1. Prepare Your Business for Sale
Before listing your business, make sure it’s attractive to buyers:
Clean Financials
Organize 2–3 years of profit & loss statements, tax returns, and bank statements.
Separate personal and business expenses.
Use accounting software (like QuickBooks or Xero) if you haven’t already.
Optimize Operations
Document standard operating procedures (SOPs).
Ensure your supply chain is reliable and not overly dependent on one supplier or platform.
Reduce reliance on your personal involvement.
Maximize KPIs
Improve margins, reduce refund rates, and increase customer retention.
Focus on metrics like monthly recurring revenue (MRR), average order value (AOV), and customer acquisition cost (CAC).
2. Get a Business Valuation
eCommerce businesses are usually valued based on a multiple of Seller’s Discretionary Earnings (SDE) or EBITDA, plus inventory.
Typical eCommerce valuation range: 2.5x – 4.5x SDE
Factors affecting the multiple:
Business age and stability
Brand strength and niche
Traffic sources (organic vs. paid)
Revenue diversity (e.g., multiple SKUs, platforms, markets)
Owner involvement
You can:
Use online valuation tools (e.g., Empire Flippers, Flippa)
Hire a broker or M&A advisor
3. Decide How You’ll Sell
Option A: DIY (For Smaller Businesses)
List on marketplaces like:
Flippa (lower-end businesses, < $500K)
MicroAcquire (Acquire.com) (startups and SaaS, but also eCommerce)
Handle negotiations, due diligence, and contracts yourself.
Option B: Use a Broker (Recommended for $100K–$10M+)
Brokers like:
Empire Flippers
FE International
Quiet Light
Help with valuation, finding vetted buyers, due diligence, and closing.
Charge a success fee (usually 8–15%).
4. Create a Sales Package
A strong sales package includes:
Executive summary of the business
Financials (P&L, traffic, revenue breakdown)
Growth opportunities
Tech stack (e.g., Shopify, Amazon FBA, WooCommerce)
Inventory and logistics details
Screenshots of dashboards (Shopify, Amazon Seller Central, Google Analytics)
5. Find and Vet Buyers
Qualify buyers by checking for funding, experience, and fit.

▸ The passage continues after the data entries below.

/-- 93_implementation_defined.md I3, the combined form: the expiry only enters IDLE, the next released tick pushes, and a
press on that one tick starts a new character and loses the code. -/
def Obligations.TickInCharGapCombined : Prop :=
  ∀ s : State, s.state = .charGap → s.cfg.gapForm = .combined → s.cd = 1 → 1 ≤ s.cfg.wCd →
    ∃ t, exec (.tick 1#1) s = .next t ∧ t = tickShown { s with cd := 0, state := .idle } ∧
      (s.acc ≠ 1 → ∃ ring, RingHas s.ring ring s.wr (s.acc % 2 ^ s.cfg.wPc) ∧
        exec (.tick 1#1) t = .next (tickShown
          { t with ring := ring, wr := (s.wr + 1) % 2 ^ s.cfg.wCur, acc := 1, cd := s.cfg.tGrace })) ∧
      exec (.tick 0#1) t = .next (tickShown
        { t with toneEn := true, toneLvl := .dot, cd := s.cfg.tShort, acc := 1, state := .dotOrDash })

/-- 41_timing_fsm.md R109: the port carries the new tone bits after each TICK and holds them until the next TICK or
RESET; the oscillator sounds the preset of the level while the tone is enabled. The log of the port's values grows with each
TICK only, as 44_host_consumer.md R175 observes it; that RESET adds nothing to it is the model's choice (log 16). -/
def Obligations.TonePortFollowsTheTick : Prop :=
  (∀ (k : BitVec 1) (s t : State), exec (.tick k) s = .next t →
    t.tonePort = ⟨t.toneEn, t.toneLvl⟩ ∧ t.tones = s.tones ++ [t.tonePort]) ∧
    (∀ (i : Instr) (s t : State), exec i s = .next t → i ≠ .tick 0#1 → i ≠ .tick 1#1 →
      t.tones = s.tones ∧ (i ≠ .reset → t.tonePort = s.tonePort)) ∧
    ∀ p : TonePort, p.sounding = (match p with
      | ⟨false, _⟩ => none
      | ⟨true, .dot⟩ => some Config.dutyDot
      | ⟨true, .dash⟩ => some Config.dutyDash)

/-- 41_timing_fsm.md R111 and the frame of TICK: at most one push, of `acc`, into the slot of `wr`; from the states of the
invariant only on the expiry tick of CHAR_GAP. Everything outside the timing machine and the ring's producer side stays. -/
def Obligations.TickPushesAtMostOnce : Prop :=
  ∀ (k : BitVec 1) (s t : State), exec (.tick k) s = .next t →
    (t.cfg = s.cfg ∧ t.rd = s.rd ∧ t.refused = s.refused ∧ t.responses = s.responses ∧ t.display = s.display ∧
      t.consumer = s.consumer ∧ t.looping = s.looping ∧ t.pending = s.pending ∧ t.freeCounter = s.freeCounter) ∧
    ((t.wr = s.wr ∧ t.ring = s.ring) ∨
      (t.wr = (s.wr + 1) % 2 ^ s.cfg.wCur ∧ RingHas s.ring t.ring s.wr (s.acc % 2 ^ s.cfg.wPc))) ∧
    (Inv s → s.cfg.gapForm = .separated → ¬(t.wr = s.wr ∧ t.ring = s.ring) →
      s.state = .charGap ∧ k = 1#1 ∧ s.cd = 1)

/-! ### What follows for pulses and gaps -/

/-- 41_timing_fsm.md R112: a hold of at most T_SHORT samples is a dot, classified at the release; a longer one is a dash,
classified on sample T_SHORT + 1, while the key is still down. -/
def Obligations.DotDashBoundary : Prop :=
  ∀ s : State, Inv s → (s.state = .idle ∨ s.state = .symbolGap ∨ s.state = .charGap) →
    ∀ a : Nat, a = (if s.state = .symbolGap then s.acc else 1) →
      (∀ n, 1 ≤ n → n ≤ s.cfg.tShort →
        (∃ u, runOps (held n) s = .next u ∧ u.state = .dotOrDash ∧ u.acc = a ∧ u.toneEn = true ∧ u.toneLvl = .dot) ∧
        ∃ t, runOps (held n ++ [.tick 1#1]) s = .next t ∧ t.state = .symbolGap ∧ t.acc = (2 * a) % 2 ^ s.cfg.wPc ∧
          t.cd = s.cfg.tLong ∧ t.toneEn = false ∧ t.wr = s.wr ∧ t.ring = s.ring) ∧
      (∀ n, s.cfg.tShort + 1 ≤ n →
        (∃ u, runOps (held n) s = .next u ∧ u.state = .dashExt ∧ u.acc = (2 * a + 1) % 2 ^ s.cfg.wPc ∧
          u.toneEn = true ∧ u.toneLvl = .dash) ∧
        ∃ t, runOps (held n ++ [.tick 1#1]) s = .next t ∧ t.state = .symbolGap ∧
          t.acc = (2 * a + 1) % 2 ^ s.cfg.wPc ∧ t.cd = s.cfg.tLong ∧ t.toneEn = false ∧ t.wr = s.wr ∧ t.ring = s.ring)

Use NDAs to protect your business info.
Be honest about risks—transparency builds trust.
6. Navigate Due Diligence
Expect 2–8 weeks of review. Buyers will verify:
Financials
Traffic and conversion data
Legal compliance
Supplier relationships
Customer feedback and refund history
Keep records organized and ready.
7. Negotiate the Deal
Key deal points:
Purchase price and structure (lump sum, earn-out, seller financing)

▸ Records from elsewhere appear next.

@[simp] theorem respond_cfg (w : Word) (s : State) : (respond w s).cfg = s.cfg := rfl
@[simp] theorem respond_state (w : Word) (s : State) : (respond w s).state = s.state := rfl
@[simp] theorem respond_cd (w : Word) (s : State) : (respond w s).cd = s.cd := rfl
@[simp] theorem respond_acc (w : Word) (s : State) : (respond w s).acc = s.acc := rfl
@[simp] theorem respond_toneEn (w : Word) (s : State) : (respond w s).toneEn = s.toneEn := rfl
@[simp] theorem respond_toneLvl (w : Word) (s : State) : (respond w s).toneLvl = s.toneLvl := rfl
@[simp] theorem respond_tonePort (w : Word) (s : State) : (respond w s).tonePort = s.tonePort := rfl
@[simp] theorem respond_wr (w : Word) (s : State) : (respond w s).wr = s.wr := rfl
@[simp] theorem respond_rd (w : Word) (s : State) : (respond w s).rd = s.rd := rfl
@[simp] theorem respond_ring (w : Word) (s : State) : (respond w s).ring = s.ring := rfl
@[simp] theorem respond_refused (w : Word) (s : State) : (respond w s).refused = s.refused := rfl
@[simp] theorem respond_resp (w : Word) (s : State) : (respond w s).resp = some w := rfl
@[simp] theorem respond_responses (w : Word) (s : State) : (respond w s).responses = s.responses ++ [w] := rfl
@[simp] theorem respond_tones (w : Word) (s : State) : (respond w s).tones = s.tones := rfl
@[simp] theorem respond_display (w : Word) (s : State) : (respond w s).display = s.display := rfl
@[simp] theorem respond_consumer (w : Word) (s : State) : (respond w s).consumer = s.consumer := rfl
@[simp] theorem respond_looping (w : Word) (s : State) : (respond w s).looping = s.looping := rfl
@[simp] theorem respond_pending (w : Word) (s : State) : (respond w s).pending = s.pending := rfl
@[simp] theorem respond_freeCounter (w : Word) (s : State) : (respond w s).freeCounter = s.freeCounter := rfl

@[simp] theorem noResponse_cfg (s : State) : (noResponse s).cfg = s.cfg := rfl
@[simp] theorem noResponse_state (s : State) : (noResponse s).state = s.state := rfl
@[simp] theorem noResponse_cd (s : State) : (noResponse s).cd = s.cd := rfl
@[simp] theorem noResponse_acc (s : State) : (noResponse s).acc = s.acc := rfl
@[simp] theorem noResponse_toneEn (s : State) : (noResponse s).toneEn = s.toneEn := rfl
@[simp] theorem noResponse_toneLvl (s : State) : (noResponse s).toneLvl = s.toneLvl := rfl
@[simp] theorem noResponse_tonePort (s : State) : (noResponse s).tonePort = s.tonePort := rfl
@[simp] theorem noResponse_wr (s : State) : (noResponse s).wr = s.wr := rfl
@[simp] theorem noResponse_rd (s : State) : (noResponse s).rd = s.rd := rfl
@[simp] theorem noResponse_ring (s : State) : (noResponse s).ring = s.ring := rfl
@[simp] theorem noResponse_refused (s : State) : (noResponse s).refused = s.refused := rfl
@[simp] theorem noResponse_resp (s : State) : (noResponse s).resp = none := rfl
@[simp] theorem noResponse_responses (s : State) : (noResponse s).responses = s.responses := rfl
@[simp] theorem noResponse_tones (s : State) : (noResponse s).tones = s.tones := rfl
@[simp] theorem noResponse_display (s : State) : (noResponse s).display = s.display := rfl
@[simp] theorem noResponse_consumer (s : State) : (noResponse s).consumer = s.consumer := rfl
@[simp] theorem noResponse_looping (s : State) : (noResponse s).looping = s.looping := rfl
@[simp] theorem noResponse_pending (s : State) : (noResponse s).pending = s.pending := rfl
@[simp] theorem noResponse_freeCounter (s : State) : (noResponse s).freeCounter = s.freeCounter := rfl

@[simp] theorem refuseWord_cfg (s : State) : (refuseWord s).cfg = s.cfg := rfl
@[simp] theorem refuseWord_state (s : State) : (refuseWord s).state = s.state := rfl
@[simp] theorem refuseWord_cd (s : State) : (refuseWord s).cd = s.cd := rfl
@[simp] theorem refuseWord_acc (s : State) : (refuseWord s).acc = s.acc := rfl
@[simp] theorem refuseWord_toneEn (s : State) : (refuseWord s).toneEn = s.toneEn := rfl
@[simp] theorem refuseWord_toneLvl (s : State) : (refuseWord s).toneLvl = s.toneLvl := rfl
@[simp] theorem refuseWord_tonePort (s : State) : (refuseWord s).tonePort = s.tonePort := rfl
@[simp] theorem refuseWord_wr (s : State) : (refuseWord s).wr = s.wr := rfl
@[simp] theorem refuseWord_rd (s : State) : (refuseWord s).rd = s.rd := rfl
@[simp] theorem refuseWord_ring (s : State) : (refuseWord s).ring = s.ring := rfl
@[simp] theorem refuseWord_refused (s : State) : (refuseWord s).refused = true := rfl
@[simp] theorem refuseWord_resp (s : State) : (refuseWord s).resp = none := rfl
@[simp] theorem refuseWord_responses (s : State) : (refuseWord s).responses = s.responses := rfl
@[simp] theorem refuseWord_tones (s : State) : (refuseWord s).tones = s.tones := rfl
@[simp] theorem refuseWord_display (s : State) : (refuseWord s).display = s.display := rfl
@[simp] theorem refuseWord_consumer (s : State) : (refuseWord s).consumer = s.consumer := rfl
@[simp] theorem refuseWord_looping (s : State) : (refuseWord s).looping = s.looping := rfl
@[simp] theorem refuseWord_pending (s : State) : (refuseWord s).pending = s.pending := rfl
@[simp] theorem refuseWord_freeCounter (s : State) : (refuseWord s).freeCounter = s.freeCounter := rfl

@[simp] theorem displayCall_cfg (e : DisplayEvent) (s : State) : (displayCall e s).cfg = s.cfg := rfl
@[simp] theorem displayCall_state (e : DisplayEvent) (s : State) : (displayCall e s).state = s.state := rfl
@[simp] theorem displayCall_cd (e : DisplayEvent) (s : State) : (displayCall e s).cd = s.cd := rfl
@[simp] theorem displayCall_acc (e : DisplayEvent) (s : State) : (displayCall e s).acc = s.acc := rfl
@[simp] theorem displayCall_toneEn (e : DisplayEvent) (s : State) : (displayCall e s).toneEn = s.toneEn := rfl
@[simp] theorem displayCall_toneLvl (e : DisplayEvent) (s : State) : (displayCall e s).toneLvl = s.toneLvl := rfl
@[simp] theorem displayCall_tonePort (e : DisplayEvent) (s : State) : (displayCall e s).tonePort = s.tonePort := rfl
@[simp] theorem displayCall_wr (e : DisplayEvent) (s : State) : (displayCall e s).wr = s.wr := rfl
@[simp] theorem displayCall_rd (e : DisplayEvent) (s : State) : (displayCall e s).rd = s.rd := rfl
@[simp] theorem displayCall_ring (e : DisplayEvent) (s : State) : (displayCall e s).ring = s.ring := rfl
@[simp] theorem displayCall_refused (e : DisplayEvent) (s : State) : (displayCall e s).refused = s.refused := rfl
@[simp] theorem displayCall_resp (e : DisplayEvent) (s : State) : (displayCall e s).resp = s.resp := rfl
@[simp] theorem displayCall_responses (e : DisplayEvent) (s : State) : (displayCall e s).responses = s.responses := rfl
@[simp] theorem displayCall_tones (e : DisplayEvent) (s : State) : (displayCall e s).tones = s.tones := rfl
@[simp] theorem displayCall_display (e : DisplayEvent) (s : State) : (displayCall e s).display = s.display ++ [e] := rfl
@[simp] theorem displayCall_consumer (e : DisplayEvent) (s : State) : (displayCall e s).consumer = s.consumer := rfl
@[simp] theorem displayCall_looping (e : DisplayEvent) (s : State) : (displayCall e s).looping = s.looping := rfl
@[simp] theorem displayCall_pending (e : DisplayEvent) (s : State) : (displayCall e s).pending = s.pending := rfl
@[simp] theorem displayCall_freeCounter (e : DisplayEvent) (s : State) : (displayCall e s).freeCounter = s.freeCounter := rfl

Transition support (training, employee retention)
Non-compete clauses
Inventory value
Escrow terms (usually held by a third party like Escrow.com)
8. Close the Sale
Use a lawyer familiar with eCommerce M&A.
Sign a purchase agreement.
Transfer assets: domain, website, customer data, ad accounts, supplier contracts, etc.
Release funds from escrow.
9. Support the Transition
Provide training and handover documentation.
Help maintain continuity with suppliers, VAs, and marketing agencies.
Stick around for the agreed-upon transition period (usually 30–90 days).